Stored items from a collection

=-=-=-=-=

/-- Settles O50: duty 0 has the empty on-window and duty 255 the whole period, which the elapsed time is below. -/
theorem boundaryDutiesAreAlwaysOffAndAlwaysOn : Obligations.BoundaryDutiesAreAlwaysOffAndAlwaysOn := by
  intro s t tm i hs h hr hi hlt
  have helapsed := tickElapsed_lt_period tm hs
  have htrack := (ticked_of_running hr h).track i hi
  refine ⟨helapsed, fun hd => ?_, fun hd => ?_⟩
  · rw [htrack, scanTarget_of_enabled hd hlt]
    exact pwmTarget_eq_off_iff.mpr ((onWindow_zero _).le.trans (Nat.zero_le _))
  · rw [htrack, scanTarget_of_enabled hd hlt]
    exact pwmTarget_eq_on_iff.mpr (helapsed.trans_eq (onWindow_dutyMax _).symm)

/-! ### Enrolled pins out of range (42_pwm.md R210) -/

/-- A pin that a command leaves enrolled and out of range was enrolled before: ENROLL checks the range. -/
theorem enrolled_before {i : Instr} {b : Nat} {s t : State} (h : exec i s = .next t) (hd : dutyAt t b ≠ .disabled)
    (hout : bitCount t ≤ b) : dutyAt s b ≠ .disabled := by
  intro hs
  by_cases henroll : ∃ d, i = .enroll b d
  · obtain ⟨d, rfl⟩ := henroll
    have hout' : bitCount s ≤ b := by
      rwa [bitCount, exec_keeps_byteCount (fun _ => Instr.noConfusion) h] at hout
    rw [exec_of_error (reportedError_enroll_of_ge d (Or.inr hout'))] at h
    cases h
    exact hd hs
  · exact hd (exec_keeps_disabled h (not_exists.mp henroll) hs)

/-- SETCAP keeps the capacity or sets it to its operand. -/
theorem bitCount_setcap {n : Nat} {s t : State} (h : exec (.setcap n) s = .next t) :
    bitCount t = bitCount s ∨ bitCount t = n := by
  obtain ⟨r, m, k, rfl | ⟨hn, rfl⟩⟩ := exec_next_storage h
  · exact Or.inl rfl
  · have hok : ¬ (128 < n ∨ n % 8 ≠ 0) := fun hbad => by simp [reportedError, hbad] at hn
    refine Or.inr ?_
    simp only [bitCount, effect, BitVec.toNat_ofNat]
    omega

/-- Settles O47: `enrolled_before`, and SETCAP alone moves bitCount. -/
theorem onlySetcapLeavesAnEnrolledPinOutOfRange : Obligations.OnlySetcapLeavesAnEnrolledPinOutOfRange := by
  intro i b s t h hd hout
  refine ⟨enrolled_before h hd hout, ?_⟩
  by_cases hcap : ∃ n, i = .setcap n
  · obtain ⟨n, rfl⟩ := hcap
    rcases bitCount_setcap h with hsame | hn
    · exact Or.inl (hsame ▸ hout)
    · exact (Nat.lt_or_ge b (bitCount s)).symm.imp_right fun hb => ⟨n, rfl, hn.symm, hout.trans_lt hb⟩
  · have hsame : bitCount t = bitCount s := by
      rw [bitCount, exec_keeps_byteCount (not_exists.mp hcap) h, bitCount]
    exact Or.inl (hsame ▸ hout)

/-! ### The first drive after an ENROLL (42_pwm.md R203) -/

/-- The commands that give pin b no other duty. -/
abbrev SparesDuty (b : Nat) (i : Instr) : Prop :=
  (∀ d, i ≠ .enroll b d) ∧ i ≠ .unenroll b ∧ ∀ v, i ≠ .wsoft b v ∧ i ≠ .whard b v ∧ i ≠ .writebit b v

theorem dutyAt_setDuty_other {b c : Nat} (x : Duty) (s : State) (h : b ≠ c) :
    dutyAt (setDuty c x s) b = dutyAt s b := by
  simp [dutyAt, Ne.symm h]

theorem setTrack_unknown_keeps_unknown {b : Nat} (c : Nat) {s : State} (h : trackAt s b = .unknown) :
    trackAt (setTrack c .unknown s) b = .unknown := by
  by_cases hc : c < 64
  · rw [trackAt_setTrack s b .unknown hc, h, ite_self]
  · rw [← h]
    exact trackAt_congr (Vector.setIfInBounds_eq_of_size_le (Nat.not_lt.mp hc)) b

/-- Of the commands whose row of the access matrix holds the duty table, each changes its own pin's entry alone. -/
theorem effect_keeps_duty {i : Instr} {b : Nat} (s : State) (hi : SparesDuty b i) :
    dutyAt (effect i s) b = dutyAt s b := by
  obtain ⟨henroll, hunenroll, hwrite⟩ := hi
  have hsoft {c : Nat} (v : Bool) (hc : b ≠ c) : dutyAt (pwmDisable c (writeWr c v s)) b = dutyAt s b := by
    rw [dutyAt_softWrite, if_neg hc]
  have hhard {c : Nat} (v : Bool) (hc : b ≠ c) :
      dutyAt (flushCache (pwmDisable c (writeWr c v s))) b = dutyAt s b := by
    rw [dutyAt_flushCache, hsoft v hc]
  obtain ⟨-, -, -, -, -, -, -, -, hframe, -⟩ := effect_writesOnly i s
  cases i with
  | wsoft c v => exact hsoft v fun hbc => (hwrite v).1 (hbc ▸ rfl)
  | whard c v => exact hhard v fun hbc => (hwrite v).2.1 (hbc ▸ rfl)
  | writebit c v =>
    have hc : b ≠ c := fun hbc => (hwrite v).2.2 (hbc ▸ rfl)
    simp only [effect]
    split
    · exact hsoft v hc
    · exact hhard v hc
  | enroll c d => exact dutyAt_setDuty_other _ s fun hbc => henroll d (hbc ▸ rfl)
  | unenroll c => exact dutyAt_setDuty_other _ s fun hbc => hunenroll (hbc ▸ rfl)
  | setcap | setmode | flush | rhard | rsoft | getw | rall | bwbegin | bwend | brbegin | brend | readbit | setfreq | tick =>
    exact dutyAt_congr (hframe (by simp [mayWrite])) b

/-- A pin of unknown drive state is made known by a TICK at which it is in range, and by nothing else. -/
theorem effect_keeps_unknown {i : Instr} {b : Nat} {s : State} (hb : b < 64) (hi : ∀ tm, i = .tick tm → bitCount s ≤ b)
    (h : trackAt s b = .unknown) : trackAt (effect i s) b = .unknown := by
  obtain ⟨-, -, -, -, -, -, -, -, -, hframe⟩ := effect_writesOnly i s
  cases i with
  | setcap n =>
    rw [trackAt_of_lt _ hb]
    simp [effect]
  | enroll c d => exact setTrack_unknown_keeps_unknown c h
  | unenroll c => exact setTrack_unknown_keeps_unknown c h
  | tick tm => rw [(ticked_effect tm s).track b hb, scanTarget_of_ge (hi tm rfl), Option.getD_none, h]
  | setmode | wsoft | whard | flush | rhard | rsoft | getw | rall | bwbegin | bwend | brbegin | brend | writebit | readbit | setfreq =>
    exact (trackAt_congr (hframe (by simp [mayWrite])) b).trans h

=-=-=-=-=

(Assigned task) Above are some records; copy exactly the lines from the one with "refine ⟨enrolled_before h hd hout, ?_⟩" through the one with "exact hhard v hc", both included, and no others.

(Exercise response)
  refine ⟨enrolled_before h hd hout, ?_⟩
  by_cases hcap : ∃ n, i = .setcap n
  · obtain ⟨n, rfl⟩ := hcap
    rcases bitCount_setcap h with hsame | hn
    · exact Or.inl (hsame ▸ hout)
    · exact (Nat.lt_or_ge b (bitCount s)).symm.imp_right fun hb => ⟨n, rfl, hn.symm, hout.trans_lt hb⟩
  · have hsame : bitCount t = bitCount s := by
      rw [bitCount, exec_keeps_byteCount (not_exists.mp hcap) h, bitCount]
    exact Or.inl (hsame ▸ hout)

/-! ### The first drive after an ENROLL (42_pwm.md R203) -/

/-- The commands that give pin b no other duty. -/
abbrev SparesDuty (b : Nat) (i : Instr) : Prop :=
  (∀ d, i ≠ .enroll b d) ∧ i ≠ .unenroll b ∧ ∀ v, i ≠ .wsoft b v ∧ i ≠ .whard b v ∧ i ≠ .writebit b v

theorem dutyAt_setDuty_other {b c : Nat} (x : Duty) (s : State) (h : b ≠ c) :
    dutyAt (setDuty c x s) b = dutyAt s b := by
  simp [dutyAt, Ne.symm h]

theorem setTrack_unknown_keeps_unknown {b : Nat} (c : Nat) {s : State} (h : trackAt s b = .unknown) :
    trackAt (setTrack c .unknown s) b = .unknown := by
  by_cases hc : c < 64
  · rw [trackAt_setTrack s b .unknown hc, h, ite_self]
  · rw [← h]
    exact trackAt_congr (Vector.setIfInBounds_eq_of_size_le (Nat.not_lt.mp hc)) b

/-- Of the commands whose row of the access matrix holds the duty table, each changes its own pin's entry alone. -/
theorem effect_keeps_duty {i : Instr} {b : Nat} (s : State) (hi : SparesDuty b i) :
    dutyAt (effect i s) b = dutyAt s b := by
  obtain ⟨henroll, hunenroll, hwrite⟩ := hi
  have hsoft {c : Nat} (v : Bool) (hc : b ≠ c) : dutyAt (pwmDisable c (writeWr c v s)) b = dutyAt s b := by
    rw [dutyAt_softWrite, if_neg hc]
  have hhard {c : Nat} (v : Bool) (hc : b ≠ c) :
      dutyAt (flushCache (pwmDisable c (writeWr c v s))) b = dutyAt s b := by
    rw [dutyAt_flushCache, hsoft v hc]
  obtain ⟨-, -, -, -, -, -, -, -, hframe, -⟩ := effect_writesOnly i s
  cases i with
  | wsoft c v => exact hsoft v fun hbc => (hwrite v).1 (hbc ▸ rfl)
  | whard c v => exact hhard v fun hbc => (hwrite v).2.1 (hbc ▸ rfl)
  | writebit c v =>
    have hc : b ≠ c := fun hbc => (hwrite v).2.2 (hbc ▸ rfl)
    simp only [effect]
    split
    · exact hsoft v hc
    · exact hhard v hc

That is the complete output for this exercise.